For the study, two female researchers called the doctors on this list. They posed as heroin addicts seeking an appointment for a buprenorphine prescription. They posed as either a patient with Medicaid or someone who would pay with cash. Each doctor’s office was called twice, several weeks apart.
The researchers planned to call nearly 1,100 providers in six states. However, 530 of the providers were culled from the list because they had invalid contact information (such as a non-working phone number) or they were no longer prescribing buprenorphine.
Some of the remaining doctors couldn’t be reached. For example, their phone may have gone to voicemail instead of a live person. The researchers completed just over 430 calls as a Medicaid patient, and nearly 420 as a cash payer.
Only between half and two-thirds of doctors scheduling an appointment planned to give a prescription on the first visit.
One bright spot the study found was when researchers did find a doctor willing to book an appointment, the wait time was often less than two weeks.
“We do have a prescriber workforce that is open for business and ready to help, but it may be hard for patients to find these providers in those directories,” Barnett said.
As to why people, particularly the Medicaid group, had trouble getting an appointment, Barnett said there are a number of reasons why. One is that Medicaid may put up barriers to prescribing buprenorphine, such as requiring a prior authorization before prescribing the medication. Also, he said, some doctors didn’t want to accept cash payments.
And, he said, there may still be a stigma against these patients. “They’re just people. It’s like treating any other chronic illness, and buprenorphine can literally turn people’s lives around,” Barnett explained.
The findings were published June 3 in the Annals of Internal Medicine.
Dr. Pooja Lagisetty, an assistant professor at the University of Michigan and a primary care physician herself, co-wrote an editorial that accompanied the study. “There was a big difference between those willing to take Medicaid versus the self-pay patients. It makes you question whether insurance may not be reimbursing enough,” she said.
“Addiction is a disease, and people do better on this medication when they’re on it long term. We need to make sure providers are being appropriately reimbursed for the care they’re providing,” Lagisetty said.
Dr. Paul Earley, president of the American Society of Addiction Medicine, said, “What’s most disconcerting is that some of the states with the worst opioid overdoses are where people had a harder time getting an appointment.”

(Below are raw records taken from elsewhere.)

-- ==== Sys2Proof/Machine/Copy.lean ====
section
/-!
DEFINITION. Engine transfers (spec/10_engines.md R198 to R206, R212, R214, R216, spec/13 R248, spec/19 R337 to R342, R352
to R354, spec/21 R419 to R421): tensor records, the issue of CPY, CPYS, GATH and SCAT, each sector's performance and
count, and follow-ons.
-/

namespace Sys2Proof.Machine

/-! ### Tensor records (R198, R199) -/

/-- A 32-bit field of bytes. -/
def wordAt (bs : List Byte) (o : Nat) : Word := BitVec.ofNat 32 (leNat ((bs.drop o).take 4))

/-- The record in 64 bytes; STR[0] is the unit stride. -/
def recordOf (bs : List Byte) : TensorRec :=
  let w := leNat ((bs.drop 8).take 8)
  { base := BitVec.ofNat 64 (leNat (bs.take 8))
    dtype := BitVec.ofNat 8 (bitsOf w 7 0)
    rank1 := BitVec.ofNat 3 (bitsOf w 10 8)
    circ := BitVec.ofNat 5 (bitsOf w 15 11)
    swz := BitVec.ofNat 4 (bitsOf w 19 16)
    ext := Vector.ofFn fun d => wordAt bs (0x10 + 4 * d.val)
    str := Vector.ofFn fun d => if d.val = 0 then 1 else wordAt bs (0x20 + 4 * d.val)
    box := Vector.ofFn fun d => bs.getD (0x34 + d.val) 0 }

/-- Dimensions of a tensor. -/
def TensorRec.rank (t : TensorRec) : Nat := t.rank1.toNat + 1

/-- Element size (R198). -/
def TensorRec.size (t : TensorRec) : Nat := if t.dtype.toNat ≤ 2 then 1 else if t.dtype.toNat ≤ 4 then 2 else 4

/-- Elements of the box along a dimension. -/
def TensorRec.boxN (t : TensorRec) (d : Fin 5) : Nat := t.box[d].toNat + 1

/-- Bytes of the box. -/
def TensorRec.boxBytes (t : TensorRec) : Nat :=
  (List.finRange 5).foldl (fun n (d : Fin 5) => n * t.boxN d) t.size

/-- The subcode that makes a record bad (R199, R214), 0 if none does; misalignment apart. -/
def recordBad (bs : List Byte) (t : TensorRec) : Nat :=
  let hi (p : Fin 5 → Bool) : Bool := (List.finRange 5).any fun (d : Fin 5) => t.rank ≤ d.val && p d
  let lo (p : Fin 5 → Bool) : Bool := (List.finRange 5).any fun (d : Fin 5) => d.val < t.rank && p d
  if bitsOf (leNat ((bs.drop 8).take 8)) 63 20 ≠ 0 || (bs.drop 0x39).any (· ≠ 0) ||
      hi fun d => t.ext[d] ≠ 0 || (d ≠ 0 && t.str[d] ≠ 0) || t.box[d] ≠ 0 || t.circ.getLsbD d then 1
  else if 4 ≤ t.swz.toNat || 5 ≤ t.rank1.toNat || 7 ≤ t.dtype.toNat || lo (fun d => t.ext[d] = 0) ||
      t.base.toNat % t.size ≠ 0 then 2
  else if 65536 < t.boxBytes || t.boxBytes % 32 ≠ 0 then 3
  else 0

/-! ### Elements of a box (R200, R201) -/

/-- The index sum of box element `j` over dimensions, none out of range. -/
def elemSum (t : TensorRec) (crd : Vector Word 5) : List (Fin 5) → Nat → Nat → Option Nat
  | [], _, a => some a
  | d :: ds, j, a =>
    if t.rank ≤ d.val then some a
    else
      let x : Int := crd[d].toInt + (j % t.boxN d : Nat)
      let e : Nat := t.ext[d].toNat
      if t.circ.getLsbD d then elemSum t crd ds (j / t.boxN d) (a + t.str[d].toNat * (x % (e : Int)).toNat)
      else if x < 0 || (e : Int) ≤ x then none
      else elemSum t crd ds (j / t.boxN d) (a + t.str[d].toNat * x.toNat)

/-- The address of box element `j` in dense order; none out of range. -/
def elemAddr (t : TensorRec) (crd : Vector Word 5) (j : Nat) : Option DWord :=
  (elemSum t crd (List.finRange 5) j 0).map fun n => t.base + BitVec.ofNat 64 (t.size * n)

/-- A dense offset after the swizzle (R201). -/
def swzOff (z o : Nat) : Nat :=
  if z = 0 then o
  else
    let l := o / 128
    128 * l + 32 * ((o / 32 % 4 + l / 2 ^ (3 - z)) % 4) + o % 32

/-! ### Accesses of an engine (R158, R204) -/

/-- The accessor of a transfer under a hypothesis. -/
def xferAcc (x : Xfer) (h : BitVec 6) : Accessor :=
  { ctx := x.ctx, unit := x.unit, member := x.member, task := false, blk := 0, lpriv := 0, sup := x.sup, hyp := h
    tlb := if x.tr.isSome then .stream else .none }

/-- An engine's access: a virtual address alone (R198, R206) (log 26: DEDUCED). -/
def engineChk (s : State) (a : Accessor) (kind : AccKind) (g : DWord) (n : Nat) : Except Miss Loc :=
  if selOf g = 0 || selOf g = 0x7F then resolve s a kind g n else .error (.trap 0x10)

/-- The first failing element of a sector: its cause and address. -/
abbrev ElemFault := Option (BitVec 8 × DWord)

/-- The accesses of elements that the checks let through. -/
abbrev ElemLocs := List (DWord × Loc)

/-- The bytes of an element, zero where it is out of range or fails; a recoverable cause stalls. -/
def readElem (s : State) (a : Accessor) (n : Nat) : Option DWord → Except (BitVec 2) (List Byte × ElemFault × ElemLocs)
  | none => .ok (List.replicate n 0, none, [])
  | some g =>
    match engineChk s a .load g n with
    | .ok l => .ok (locBytes s a l, none, [(g, l)])
    | .error (.trap c) => .ok (List.replicate n 0, some (c, g), [])
    | .error (.recov r) => .error r

/-- The bytes of elements in order, with the first failure. -/
def readElems (s : State) (a : Accessor) (n : Nat) : List (Option DWord) → Except (BitVec 2) (List Byte × ElemFault × ElemLocs)
  | [] => .ok ([], none, [])
  | g :: t =>
    match readElem s a n g, readElems s a n t with
    | .ok (b, f, l), .ok (bs, f', ls) => .ok (b ++ bs, match f with
      | none => f'
      | some y => some y, l ++ ls)
    | .error r, _ => .error r
    | _, .error r => .error r

/-- Does an element's store stall? -/
def storeStalls (s : State) (a : Accessor) (n : Nat) (g : DWord) : Option (BitVec 2) :=
  match engineChk s a .store g n with
  | .error (.recov r) => some r
  | _ => none

/-- An element to be stored, with what its checks have found. -/
abbrev Checked := Accessor × DWord × Except Miss Loc × List Byte

/-- The checks of elements of `n` bytes that are to be stored. -/
def checkElems (s : State) (n : Nat) (es : List (Accessor × DWord × List Byte)) : List Checked :=
  es.map fun e => (e.1, e.2.1, engineChk s e.1 .store e.2.1 n, e.2.2)

/-- One element stored; a failing one writes nothing (R204, R265). -/
def storeElem (s : State) (e : Checked) : State × ElemFault × List (Accessor × DWord × Loc) :=
  match e.2.2.1 with
  | .ok l =>
    match storeLoc s e.1 l e.2.2.2 with
    | some s' => (s', none, [(e.1, e.2.1, l)])
    | none => (s, some (0x30, e.2.1), [])
  | .error (.trap c) => (s, some (c, e.2.1), [])
  | .error (.recov _) => (s, none, [])

/-- Elements stored in order, with the first failure. -/
def storeElems (s : State) : List Checked → ElemFault → State × ElemFault × List (Accessor × DWord × Loc)
  | [], f => (s, f, [])
  | e :: t, f =>
    let r := storeElem s e
    let u := storeElems r.1 t (match f with
      | none => r.2.1
      | some y => some y)
    (u.1, u.2.1, r.2.2 ++ u.2.2)

/-- The requests of an engine's accesses at their homes: context, version slot and sectors of each. -/
def engineRequests (s : State) (load : Bool) (xs : List (Accessor × DWord × Loc)) : List (Nat × Nat × List Nat) :=
  let as := (xs.map (·.1)).eraseDups
  as.flatMap fun a =>
    (lineRequests s (slotSectors s (fun _ => a) load ((xs.filter fun x => x.1 = a).map fun x => (0, x.2.2)))).map fun r =>
      (if r.1 = 0 then 0 else a.ctx, r.1, r.2)

/-- Sectors with the time at which they were performed. -/
abbrev Performed := List (List Nat × Nat)

/-- The greatest of the times. -/
def Performed.last (ps : Performed) : Nat := ps.foldl (fun t p => max t p.2) 0

/-- An engine's reads take their times at their homes (R170). -/
def engineReads (s : State) (xs : List (Accessor × DWord × Loc)) : Performed × State :=
  let lone := loneSectors (xs.map (·.2.2))
  (engineRequests s true xs).foldl (fun t r =>
    let l := homeLine s (32 * r.2.2.headD 0)
    let u := readAt (if r.2.2.any lone.contains then t.2 else noteMiss t.2 l) s.clk.toNat 0 r.1 r.2.1 l
    (t.1 ++ [(r.2.2, u.1)], u.2)) ([], s)

/-- An engine's stores take their times, above `floor` (R170, R257). -/
def engineWrites (s : State) (floor : Nat) (xs : List (Accessor × DWord × Loc)) : Performed × State :=
  (engineRequests s false xs).foldl (fun t r =>
    let u := writeAt t.2 (max s.clk.toNat (if floor = 0 then 0 else floor + 1)) r.1 r.2.1 r.2.2
    (t.1 ++ [(r.2.2, u.1)], u.2)) ([], s)

/-- Bytes with the generic address of each, of an engine's accesses. -/
def elemBytes (xs : List (Accessor × DWord × Loc)) : List (Nat × DWord) :=
  xs.flatMap fun x => x.2.2.pas.zipIdx.map fun (a, i) => (a, x.2.1 + BitVec.ofNat 64 i)

/-- The committed bytes of an engine's stores. -/
def plainBytes (xs : List (Accessor × DWord × Loc)) : List Nat :=
  xs.flatMap fun x => if x.2.2.vers then x.2.2.plain else x.2.2.pas

/-! ### Latches and queues of a transfer -/

/-- Put a transfer's record back. -/
def putXfer (s : State) (x : Xfer) : State :=
  { s with xfers := s.xfers.map fun y => if y.id = x.id then x else y }

/-- Is a transfer's unit switched out? -/
def xferOut (s : State) (x : Xfer) : Bool := ((unitOf s x.unit).map (·.out)).getD false

/-- A late completion on a latch sets SAVED, and the front end records its address (R216). -/
def noteLate (s : State) (x : Xfer) (o : Nat) : State :=
  match unitOf s x.unit with
  | none => s
  | some u =>
    if !u.out then s
    else
      let a := max 1 ((u.members[0]?.map (·.alloc)).getD 1)
      setMember s x.unit (if u.task then x.member else o / a) fun m => { m with late := (o :: m.late).eraseDups }

/-- Change the transfer's latch at its home, past the time of every sector performed so far (R175). -/
def xferLatch (s : State) (x : Xfer) (f : Latch → Latch) : State :=
  match x.latch with
  | none => s
  | some o =>
    match winBytes s x.unit x.member o 16 with
    | none => s
    | some pas => latchMap (writeTimes (captureAny s pas) (max s.clk.toNat (x.tmax + 1)) pas).2 pas f

/-- Count one sector on the transfer's latch (R203, R216). -/
def countSector (s : State) (x : Xfer) : State :=
  if xferOut s x then noteLate (xferLatch s x fun l => { l.count with saved := true }) x (x.latch.getD 0)
  else xferLatch s x Latch.count

/-- The transfer's queue object. -/
def xferQueue (s : State) (x : Xfer) : Option (Nat × Queue) :=
  x.queue.bind fun o => (winByte s x.unit x.member o).map fun a => (a, readQueue s a)

/-- Change the transfer's queue at its home, past the time of every sector performed so far (R212). -/
def mapXferQueue (s : State) (x : Xfer) (f : Queue → Queue) : State :=
  match xferQueue s x with
  | none => s
  | some (a, q) =>
    capturedWrite (writeTimes s (max s.clk.toNat (x.tmax + 1)) (span a 16)).2 ((span a 16).zip (leBytes 16 (queueBits (f q))))

/-- COPY_PERMIT_ACQUIRE (R202, R211): a CPY into a queue takes a permit and the tail slot, a CPYS from one a token and the
head slot; a full or empty queue makes the transfer wait. -/
def execCopyPermitAcquire (xfer : Nat) (s : State) : Out :=
  .next <|
    match s.xfers.find? fun x => x.id = xfer with
    | none => s
    | some x =>
      match x.spad, xferQueue s x with
      | none, some (_, q) =>
        if x.kind = .cpy then
          if q.permits = 0 then s
          else putXfer (mapXferQueue s x Queue.acquire) { x with spad := some (q.slotAddr q.tail) }
        else if q.tokens = 0 then s
        else putXfer (mapXferQueue s x Queue.take) { x with spad := some (q.slotAddr q.head) }
      | _, _ => s

/-! ### Failures (R204) -/

/-- The follow-on a copy armed is emptied. -/
def cancelFollow (s : State) (x : Xfer) : State :=
  match x.thn, waveOf s x.wave with
  | some n, some w => if x.wave = 0 then s else setWave s { w with follow := w.follow.set n {} }
  | _, _ => s

/-- A cause reported to the issuing wave, or if it has retired to its origin queue (R204, R282). -/
def engineReport (s : State) (wave : Nat) (pc : Word) (qcb : Nat) (hdr : Word) (c : BitVec 8) (g : DWord) : State :=
  if wave ≠ 0 && (waveOf s wave).isSome then pushPending s wave ⟨c, 32, pc, g.loWord, g.hiWord⟩
  else queueError s qcb 0x29 hdr

/-- An element has failed: the latch is poisoned and the follow-on cancelled; the wave hears of a transfer's first failure
alone (log 11: DEDUCED). -/
def engineFault (s : State) (x : Xfer) : ElemFault → State × Xfer
  | none => (s, x)
  | some (c, g) =>
    let s1 := cancelFollow (xferLatch s x fun l => { l with poison := true }) x
    (if x.poison then s1 else engineReport s1 x.wave x.pc x.qcb x.hdr c g, { x with poison := true, thn := none })

/-- A recoverable cause stalls the transfer until service (R204): one request, of no lane, for its wave. -/
def stallXfer (s : State) (x : Xfer) (r : BitVec 2) : State :=
  if r = 2 || r = 0 || s.services.any fun y => y.wave = x.wave && y.lanes = 0 && y.reason = r then s
  else { s with services := s.services ++ [⟨x.wave, 0, r⟩] }

/-! ### The end of a sector -/

/-- The transfer's last sector is counted, and it is over; a COPY packet's stands until LAUNCH_COMPLETION. -/
def endXfer (s : State) (x : Xfer) : State :=
  if x.kind = .packet then s
  else
  let s1 := countSector s x
  { s1 with xfers := s1.xfers.filter fun y => y.id ≠ x.id }

/-- The slot of a copy's follow-on takes a state. -/
def setFollow (s : State) (x : Xfer) (n : Fin 4) (st : FollowState) : State :=
  match waveOf s x.wave with
  | some w => if x.wave = 0 then s else setWave s { w with follow := w.follow.set n { w.follow[n] with st := st } }
  | none => s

Earley said in this age of data, it shouldn’t be too hard to ask a doctor to be sure to update their information on the list every year, so that people trying to get help aren’t frustrated by calling numbers that are out-of-date and aren’t working.
He also said that doctors seeking the federal waivers that allow them to prescribe should set up a system for caring for these patients. Earley said they need urine testing to be sure they’re taking the medication as they should, and that they need to be called more often with appointment reminders.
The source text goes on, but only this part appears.